Explanatory Notes on Acts (chapter 1)

I have completed explanatory notes on RomansGalatians (see also here), Philippians1 Thessalonians, and Hebrews. I have been doing videos on Acts now for five weeks going verse by verse in Greek and doing overviews on Sundays. Links to those videos for Acts 1 are at the bottom. Now that I am done with Acts 1, here are some written explanatory notes.

Acts 1: Introduction
A. Preface
1:1-5
  • 1:1. Acts has the same recipient as Luke, Theophilus. He is called "most excellent Theophilus" in Luke, possibly suggesting that he is a Roman official or certainly someone of importance. 
  • We wonder if he is a patron who commissioned Luke to write this two volume series. Such works were of course meant for broader consumption and brought honor to the patron.
  • Luke told about the things Jesus began to do and teach, possibly suggesting that Acts will tell us things that Jesus continued to do and teach through the Holy Spirit.
  • 1:2-3. We now hear about forty days between Jesus' resurrection and ascension, a unique feature in Acts. We do not even get the impression of forty days in Luke 24. 
  • During these days he presented convincing proofs of his resurrection to his followers.
  • 1:4. They are told to stay in Jerusalem. The centrality of Jerusalem to the mission is a key feature of Acts.
  • 1:5. Within the world of Luke-Acts, the Holy Spirit has not yet come. (We might think of John 20:22 as John's version of Pentecost). The coming of the Holy Spirit on the Day of Pentecost is thus the fulfillment of Jesus' promise in Luke 3:16. In the story world of Acts, therefore, we should not think of the disciples as yet filled with the Holy Spirit.
B. Getting Ready for Mission
1:6-26
  • 1:6-11. These verses present the ascension of Jesus to heaven, forty days after his resurrection.
  • 1:6. These verses make it clear that the disciples had been expecting a political messiah. They did not expect Jesus as messiah to die, nor did they expect the resurrection. But now that he was resurrected, they returned to their former understanding. Was Jesus now going to restore Israel as a free political entity?

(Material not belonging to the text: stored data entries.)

-- ==== Sys2Proof/Machine/Time.lean ====
section
/-!
DEFINITION. The time unit (ch. 04): the counter, its sources, holdover, slew and step, PTP, TRIG and PPS outputs, PPS_IN and
event capture.
-/

namespace Sys2Proof.Machine

/-- Change the time unit. -/
def modTime (f : TimeUnit → TimeUnit) (m : Mach) : Mach := { m with time := f m.time }

/-! ### TIME section (R118) -/

def timePort (m : Mach) : Nat := secLe m 2 0 0 1
def timeSource (m : Mach) : Nat := secLe m 2 0 1 1
def timeDomain (m : Mach) : Nat := secLe m 2 0 2 1
def stepEnable (m : Mach) : Bool := secLe m 2 0 3 1 == 1
def stepThreshold (m : Mach) : Nat := secLe m 2 0 4 4
def ppsInDelay (m : Mach) : Int := signedOf 32 (secLe m 2 0 8 4)
def ppsInFalling (m : Mach) : Bool := secLe m 2 0 0xC 1 == 1
def ppsOutMode (m : Mach) : Nat := secLe m 2 0 0xD 1
def masterPort (m : Mach) (n : Nat) : Bool := bitOf (secLe m 2 0 0xE 2) n
def ppsOutWidth (m : Mach) : Nat := secLe m 2 0 0x10 4
def ppsOutOffset (m : Mach) : Nat := secLe m 2 0 0x14 4

/-- Codes of TIME_STATUS.IN_USE: 1 PTP, 2 PPS_IN. -/
def namedSources (m : Mach) : List Nat :=
  match timeSource m with
  | 0 => [1, 2]
  | 1 => [2, 1]
  | 2 => [1]
  | 3 => [2]
  | _ => []

/-- One second in nanoseconds. -/
def second : Nat := 1000000000

/-! ### The counter (R113) -/

/-- One advance of the counter: 2 ns and the rate correction, 100 ppm faster or slower while it slews (R128). -/
def advance (m : Mach) : Mach :=
  let t := m.time
  let slew := rdb m Reg.TIME_STATUS_SLEWING
  let rate : Int := signedOf 32 (rd m Reg.TIME_RATE_ADJ)
  let acc : Int := (t.resid : Int) + rate * (2 * 2 ^ 32 : Nat)
  let fr : Int := (t.frac : Int) + acc / (1000000000000 : Nat)
  let resid := (acc % (1000000000000 : Nat)).toNat
  let add := 2 + fr / (2 ^ 32 : Nat)
  let off := if slew then (if t.offset > 0 then t.offset - 2 else t.offset + 2) else t.offset
  let m := modTime (fun t => { t with frac := (fr % (2 ^ 32 : Nat)).toNat, resid := resid, offset := off }) m
  wri Reg.TIME_NOW ((now m : Int) + add) m

/-! ### Sources and offsets (R116 to R120, R128, R129) -/

/-- 100 ppm in units of 0.001 ppb. -/
def slewRate : Int := 100000000

/-- LOCKED: the servo takes over at the last disciplined rate. -/
def lockTime (m : Mach) : Mach :=
  m |> wr Reg.TIME_STATUS_TQ 0 |> wrb Reg.TIME_STATUS_SLEWING false |> wri Reg.TIME_RATE_ADJ m.time.rate
    |> modTime (fun t => { t with offset := 0, disciplined := true })

/-- The servo's next rate correction, within ±250 ppm: its law is open, so the value is free (notes/assumptions/10.md). -/
def servo (m : Mach) : Mach :=
  let (v, m) := draw 29 m
  let r : Int := (v % 500000001 : Nat) - 250000000
  m |> wri Reg.TIME_RATE_ADJ r |> modTime (fun t => { t with rate := r })

/-- Begin a step (R129): the TIME_STEP record, the island's record, and the jump 100 µs later. -/
def beginStep (off : Int) (m : Mach) : Mach :=
  let at0 := now m + 100000
  m |> eventRec 1 at0 (-off)
    |> logErr { path := upath m 1 5 63 0 63 63, source := 0x54, detail := leBytes 16 (fieldOf 64 off) }
    |> wr Reg.TIME_STATUS_TQ 1 |> wrb Reg.TIME_STATUS_SLEWING false |> wrb Reg.TIME_STATUS_STEP_PENDING true
    |> wri Reg.TIME_RATE_ADJ m.time.rate
    |> modTime (fun t => { t with step := some { amount := off, atTime := at0, source := rd m Reg.TIME_STATUS_IN_USE }, offset := 0, disciplined := true })

/-- Handle an offset as a return (R120, R128, R129): below 1 µs lock; above the threshold step, where allowed; else slew. -/
def handleReturn (off : Int) (m : Mach) : Mach :=
  if off.natAbs < 1000 then lockTime m
  else if stepThreshold m < off.natAbs ∧ (stepEnable m ∨ tq m = 2) then beginStep off m
  else
    m |> wr Reg.TIME_STATUS_TQ 1 |> wrb Reg.TIME_STATUS_SLEWING true
      |> wri Reg.TIME_RATE_ADJ (if off > 0 then m.time.rate - slewRate else m.time.rate + slewRate)
      |> modTime (fun t => { t with offset := off * 10000, disciplined := true })

/-- An offset measured against the source in use (R120): LOCKED keeps it while it is at most 10 µs; while a step is pending
it changes nothing. -/
def measured (off : Int) (m : Mach) : Mach :=
  let m := wri Reg.TIME_OFFSET (clampSym 32 off) m
  if m.time.step.isSome then m
  else if tq m = 0 ∧ off.natAbs ≤ 10000 then servo m
  else if tq m = 0 then m |> wr Reg.TIME_STATUS_TQ 1 |> handleReturn off
  else handleReturn off m

/-- Whether a source is present: 1 PTP, 2 PPS_IN. -/
def sourcePresent (m : Mach) (x : Nat) : Bool :=
  if x = 1 then rdb m Reg.TIME_STATUS_PTP_PRESENT else rdb m Reg.TIME_STATUS_PPS_PRESENT

/-- Choose the source in use: the first named one that is present. A change writes SOURCE_CHANGE (R563); with none left the
unit holds over at the last disciplined rate (R120). -/
def chooseSource (m : Mach) : Mach :=
  let x := ((namedSources m).find? (sourcePresent m)).getD 0
  if x = rd m Reg.TIME_STATUS_IN_USE then m
  else
    let m := m |> wr Reg.TIME_STATUS_IN_USE x |> eventRec 2 (now m) 0
    if x = 0 then
      m |> wrb Reg.TIME_STATUS_SLEWING false |> wri Reg.TIME_RATE_ADJ m.time.rate
        |> wr Reg.TIME_STATUS_TQ (if m.time.disciplined then 1 else 2) |> modTime (fun t => { t with offset := 0 })
    else if tq m = 0 then wr Reg.TIME_STATUS_TQ 1 m
    else m

/-- A source is lost (R119). -/
def sourceLost (x : Nat) (m : Mach) : Mach :=
  if sourcePresent m x then
    let m := wrb (if x = 1 then Reg.TIME_STATUS_PTP_PRESENT else Reg.TIME_STATUS_PPS_PRESENT) false m
    let m := inc Reg.TIME_CNT_SRC_LOSS m
    let m := if x = 1 then m |> wr Reg.TIME_GM_ID 0 |> modTime (fun t => { t with syncs := 0, pendingSync := none })
      else modTime (fun t => { t with ppsRun := 0, outliers := [] }) m
    chooseSource m
  else m

/-- A source is present from now on (R119), its offset measured where it comes into use. -/
def sourceReturns (x : Nat) (off : Int) (m : Mach) : Mach :=
  let m := wrb (if x = 1 then Reg.TIME_STATUS_PTP_PRESENT else Reg.TIME_STATUS_PPS_PRESENT) true m
  let was := rd m Reg.TIME_STATUS_IN_USE
  let m := chooseSource m
  if rd m Reg.TIME_STATUS_IN_USE = x then
    if was = x then measured off m else m |> wri Reg.TIME_OFFSET (clampSym 32 off) |> handleReturn off
  else m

  • 1:7. Jesus does not contradict their expectation, only their timing. Luke-Acts seems to view this current age as the "time of the Gentiles" (cf. Luke 21:24), much as Paul seems to view this current phase of history in Romans 9-11. It is not time for Jerusalem to be free in God's economy.
  • 1:8. This is arguably the key verse of Acts. On the one hand, it basically maps the rest of Acts. They witness in Jerusalem in Acts 1-7, in Judea and Samaria in Acts 8-12, and to the ends of the earth (=Rome) in Acts 13-28.

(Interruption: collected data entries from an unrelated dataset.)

/-- Make a pending parameter version active (R225). -/
def transferIsp (i : Nat) (m : Mach) : Mach :=
  let x := mget m.isps i
  match x.pending with
  | none => m
  | some v =>
    let q := (mget m.streams i).seq
    let ver := (x.vers.find? (fun w => w.id == v)).getD {}
    { m with isps := mmod m.isps i (fun x =>
        { x with active := v, pending := none, vers := x.vers.map (fun w => if w.id = v then { w with seq := q } else w) }) }
      |> wr (Reg.ISP_STR_ACT_SCR i) ver.scr |> wr (Reg.ISP_STR_ACT_OUT i) ver.outB
      |> wr (Reg.ISP_STR_APPLY_APPLY_SEQ i) q |> syncIsp i

/-- APPLY_SEQ tracks the next item while a commit is pending (R165). -/
def trackApply (i : Nat) (m : Mach) : Mach :=
  let q := (mget m.streams i).seq
  let m := if (mget m.streams i).pending.isSome then wr (Reg.ING_STR_APPLY_APPLY_SEQ i) q m else m
  if (mget m.isps i).pending.isSome then wr (Reg.ISP_STR_APPLY_APPLY_SEQ i) q m else m

/-- Whether two ranges of bytes overlap. -/
def overlaps (a n b k : Nat) : Bool := decide (a < b + k) && decide (b < a + n)

/-- The next slot in ring order, where it is FREE (R161, R166). -/
def nextSlot (m : Mach) (i : Nat) : Option Nat :=
  let e := streamEntry m i
  let st := mget m.streams i
  let n := rd m (Reg.ING_STR_STATUS_NEXT_SLOT i)
  let size := strSlotBytes e
  let a := st.ring.base + n * size
  let old := match st.retire with
    | none => false
    | some r => r.slots.any (fun c => overlaps a size (r.base + c.1 * size) size)
  if (lookup st.ring.slots n).isSome || old then none else some n

/-- Open an item at an accepted frame start, with its slot or with RING_FULL (R153, R161, R164). -/
def openFrame (i stamp number flags : Nat) (counter : Option Nat) (m : Mach) : Mach :=
  let e := streamEntry m i
  let q := strQueue e
  let m := modStream i (fun st => { st with accepted := some stamp, lastStart := some stamp, discard := 0, dropVal := none,
                                            dropN := 0 }) m
  if !canReserve m q then
    m |> notOpened q |> modStream i (fun st => { st with discard := 3, dropVal := counter, dropN := 0 })
  else
    let m := m |> transferRing i |> (if strCamera e then transferIsp i else id)
    let st := mget m.streams i
    let tag := tagOf i st.seq
    let slot := nextSlot m i
    let a := st.ring.base + (slot.getD 0) * strSlotBytes e
    let flags := flags ||| (if slot.isNone then flagBit 14 else 0)
    let m := openItem i false { stamp := stamp, itemFlags := flags, slot := slot.getD 0, gen := st.ring.gen, slotAddr := a,
                                hasSlot := slot.isSome } m
    let it := (lookup m.items tag).getD {}
    let m := match slot with
      | none => inc (Reg.ING_STR_CNT_RING_FULL i) m
      | some n => m |> wr (Reg.ING_STR_STATUS_NEXT_SLOT i) ((n + 1) % strSlots e)
          |> modStream i (fun st => { st with ring := { st.ring with slots := insertKey (eraseKey st.ring.slots n) n false } })
    let m := if strCamera e then
        { m with isps := mmod m.isps i (fun x => { x with bound := x.bound ++ [(tag, x.active)] }) } |> syncIsp i else m
    modStream i (fun st => { st with frame := some { tag := tag, stamp := stamp, slot := slot, addr := a, gen := st.ring.gen,
                                                     flags := it.itemFlags, frameNo := number, counter := counter } }) m

/-- Whether a frame start at `stamp` is early (R167). -/
def isEarly (m : Mach) (i stamp : Nat) : Bool :=
  let e := streamEntry m i
  ((mget m.streams i).accepted.map (fun a => decide (stamp < a + 1000 * (strFrameUs e - strJitterUs e)))).getD false

/-- A frame start of an admitted stream: early frames are dropped whole (R167); else its item is opened. -/
def frameStart (i stamp number flags : Nat) (counter : Option Nat) (rate : Bool) (m : Mach) : Mach :=
  if rate && isEarly m i stamp then
    m |> inc (Reg.ING_STR_CNT_EARLY i) |> modStream i (fun st => { st with discard := 1, dropVal := counter, dropN := 0 })
      |> viol i
  else openFrame i stamp number flags counter m

/-- Open a missing-frame item with stamp `t` (R168, R177). -/
def missingFrame (i t : Nat) (m : Mach) : Mach :=
  let q := strQueue (streamEntry m i)
  let tag := tagOf i (mget m.streams i).seq
  let m := modStream i (fun st => { st with lastStart := some t }) m
  if !canReserve m q then notOpened q m
  else
    m |> openItem i true { stamp := t, itemFlags := flagBit 8 ||| (if strState m i = 4 then flagBit 18 else 0), closed := true }
      |> trackApply i |> inc (Reg.ING_STR_CNT_MISSING i) |> failItem tag .failedData Reason.ingress

def execMissingFrameTimeout (i : Fin 1024) (s : State) : Out := s.run (fun m =>
  let e := streamEntry m i
  match (mget m.streams i).lastStart with
  | some t =>
    let x := t + 1000 * strFrameUs e
    if (strState m i = 3 ∨ strState m i = 4) ∧ x + 500 * strFrameUs e + 1000 * strJitterUs e ≤ now m then missingFrame i x m
    else m
  | none => m)

def execFrameCloseTimeout (i : Fin 1024) (s : State) : Out := s.run (fun m =>
  match (mget m.streams i).frame with
  | some f => if f.stamp + 1000 * strFrameUs (streamEntry m i) ≤ now m then closeFrame i (flagBit 20) m else m
  | none => m)

/-! ### CSI-2 (R144, R172) -/

/-- The camera stream of a port and virtual channel. -/
def camStream (m : Mach) (port vc : Nat) : Option Nat :=
  ((streamEntries m).find? (fun e => strCamera e && strPort e == port && strVc e == vc)).map (fun e => le e 0 2)

/-- Judge a packet header: 0 good, 1 corrected, 2 uncorrectable; only a good or corrected one is used. -/
def csiHeader (port : Nat) (hdr : Nat) (f : Mach → Mach) (m : Mach) : Mach :=
  if rd m (Reg.ING_APHY_STATUS_STATE port) ≠ 3 then m
  else match hdr with
    | 0 => f m
    | 1 => f (inc (Reg.ING_APHY_CNT_ECC_CORR port) m)
    | _ => inc (Reg.ING_APHY_CNT_HDR_ERR port) m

  • The key manifestation of the Holy Spirit in Acts is "power," especially power for witness. What they are witnessing to is the resurrection of Christ, and an apostle in Acts, more than anything else, is someone to whom the risen Christ has appeared bodily and who has accordingly been commissioned to go and testify to his risen lordship.
  • The power they receive manifests itself in boldness, in the performance of miracles, and tongues on several occasions at the moment of receiving the Holy Spirit.

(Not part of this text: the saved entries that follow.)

/-! ### Leases and ready bits (R314, R315, R351, R352) -/

/-- Scratch bytes that an instruction in a queue or in flight uses. -/
def opRanges (o : EngOp) : List (Int × Nat) :=
  let scr (d : TDesc) (b : Nat) : List (Int × Nat) := if dKind d = 1 ∨ dKind d = 2 ∨ dKind d = 4 then allRanges d b else []
  if o.opcode = 0x40 then
    (List.range (min (o.vals.headD 1) 65535)).flatMap (fun b => (o.descs.take 3).flatMap (fun d => scr d b)) ++
      (o.descs.drop 3).flatMap (fun d => scr d 0)
  else if o.opcode = 0x52 ∨ o.opcode = 0x53 then [((o.vals.headD 0 : Nat), 128)]
  else if o.opcode = 0x68 ∨ o.opcode = 0x69 then
    o.descs.flatMap (fun d => if dKind d = 1 then ranges d 0 0 (min (o.vals.getD 2 0) (dRows d)) 0 (dLen d) else [])
  else o.descs.flatMap (fun d => scr d 0)

/-- Banks of CORE[k] that an instruction uses. -/
def opBanks (m : Mach) (q k : Nat) (o : EngOp) : List Nat :=
  (opRanges o).flatMap (fun r => if r.1 < 0 ∨ r.1.toNat / 2 ^ 25 ≠ k then [] else banksOf m q k (r.1.toNat % 2 ^ 25) r.2)

/-- Whether an earlier instruction or a pipe job uses one of these banks of CORE[k] (R352). -/
def banksBusy (m : Mach) (q k : Nat) (bs : List Nat) : Bool :=
  (List.range 6).any (fun e => ((engine m q e).queue ++ (engine m q e).flight).any (fun o => (opBanks m q k o).any bs.contains)) ||
    (List.range 8).any (fun n => match (mget m.pipes n).job with
      | some j => !j.toHbm && j.part == q && j.core == k &&
          (banksOf m q k j.addr (tensorBytes (ispEntry m j.stream))).any bs.contains
      | none => false)

def leaseTry : SeqTry := guarded 0x48 (bitMask 0 39) (fun q w m =>
  let k := bitsAt w 55 1
  let first := bitsAt w 49 6
  let count := bitsAt w 43 6
  let lane := bitsAt w 39 4
  if 48 ≤ first ∨ count = 0 ∨ 48 < first + count ∨ 9 < lane ∨ (q ≠ 8 ∧ coresPer m ≤ k) then some (seqExc q 0x48 Exc.reserved 0 m)
  else if q = 8 then some (seqNext q m)
  else
    let bs := (List.range count).map (· + first)
    if banksBusy m q k bs then none
    else some (m |> forEach bs (fun b => wr (Reg.SCR_LEASE q k b) lane) |> seqNext q))

/-- The granules that RCLR, RSET and RWAIT name, where they all lie in scratch that the routine may address. -/
def rangeOf (m : Mach) (q w : Nat) : Option (List Nat) :=
  let n := sReg m q (wRs2 w)
  if n = 0 ∨ 12288 < n then none
  else
    let gs := granRun (sReg m q (wRs1 w) % 2 ^ 14) n
    if gs.all (mayTouch m q) then some gs else none

/-- RCLR and RSET wait while a granule is reserved or pinned (R315, R356). -/
def readyTry (op : Nat) (b : Bool) : SeqTry := guarded op (bitMask 51 5 + bitMask 0 41) (fun q w m =>
  match rangeOf m q w with
  | none => some (seqExc q op Exc.scalarBounds 0 m)
  | some gs => if allFree m q gs then some (m |> setReady q b gs |> seqNext q) else none)

def rwaitTry : SeqTry := guarded 0x4B (bitMask 51 5 + bitMask 0 41) (fun q w m =>
  match rangeOf m q w with
  | none => some (seqExc q 0x4B Exc.scalarBounds 0 m)
  | some gs => if allReady m q gs then some (seqNext q m) else none)

def execLease (q : Fin 9) (w : BitVec 56) (s : State) : Out := s.run (seqCmd q 0x48 w.toNat leaseTry)
def execRclr (q : Fin 9) (w : BitVec 56) (s : State) : Out := s.run (seqCmd q 0x49 w.toNat (readyTry 0x49 false))
def execRset (q : Fin 9) (w : BitVec 56) (s : State) : Out := s.run (seqCmd q 0x4A w.toNat (readyTry 0x4A true))
def execRwait (q : Fin 9) (w : BitVec 56) (s : State) : Out := s.run (seqCmd q 0x4B w.toNat rwaitTry)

  • 1:9. God meets us where we are so that we can understand. Our understanding is always partial and generally fallen. Accordingly, God's revelation is usually partial and accommodates our understandings. The truth of God is always bigger than our understanding, so revelation tends to the metaphorical and figurative, so it can point beyond itself. Most of us cannot make ourselves believe that the world is flat and that heaven is straight up through layers of sky, yet this was the worldview of the disciples. Jesus meets them within their understanding. He ascends and when he is out of their sight, presumably transfers to whatever dimension heaven is in.
  • 1:10-11. The two men, presumably angels, predict the second coming of Christ, which we still await.
  • 1:12-26. These verses deal primarily with the replacement of Judas in the ten days between Jesus' ascension and the Day of Pentecost.
  • 1:12-14. The disciples return to Jerusalem from Mt. Olives, the location of Jesus' ascension.
  • 1:12. A sabbath's journey was about a half mile. The Mount of Olives was directly east across the Kidron Valley from the Eastern Gate, with the temple immediately inside. 
  • 1:13. Here we have Luke's second listing of the disciples. It differs from Matthew and Mark's list in having Judas son of James instead of Thaddeus (Matt. 10:3; Mark 3:18).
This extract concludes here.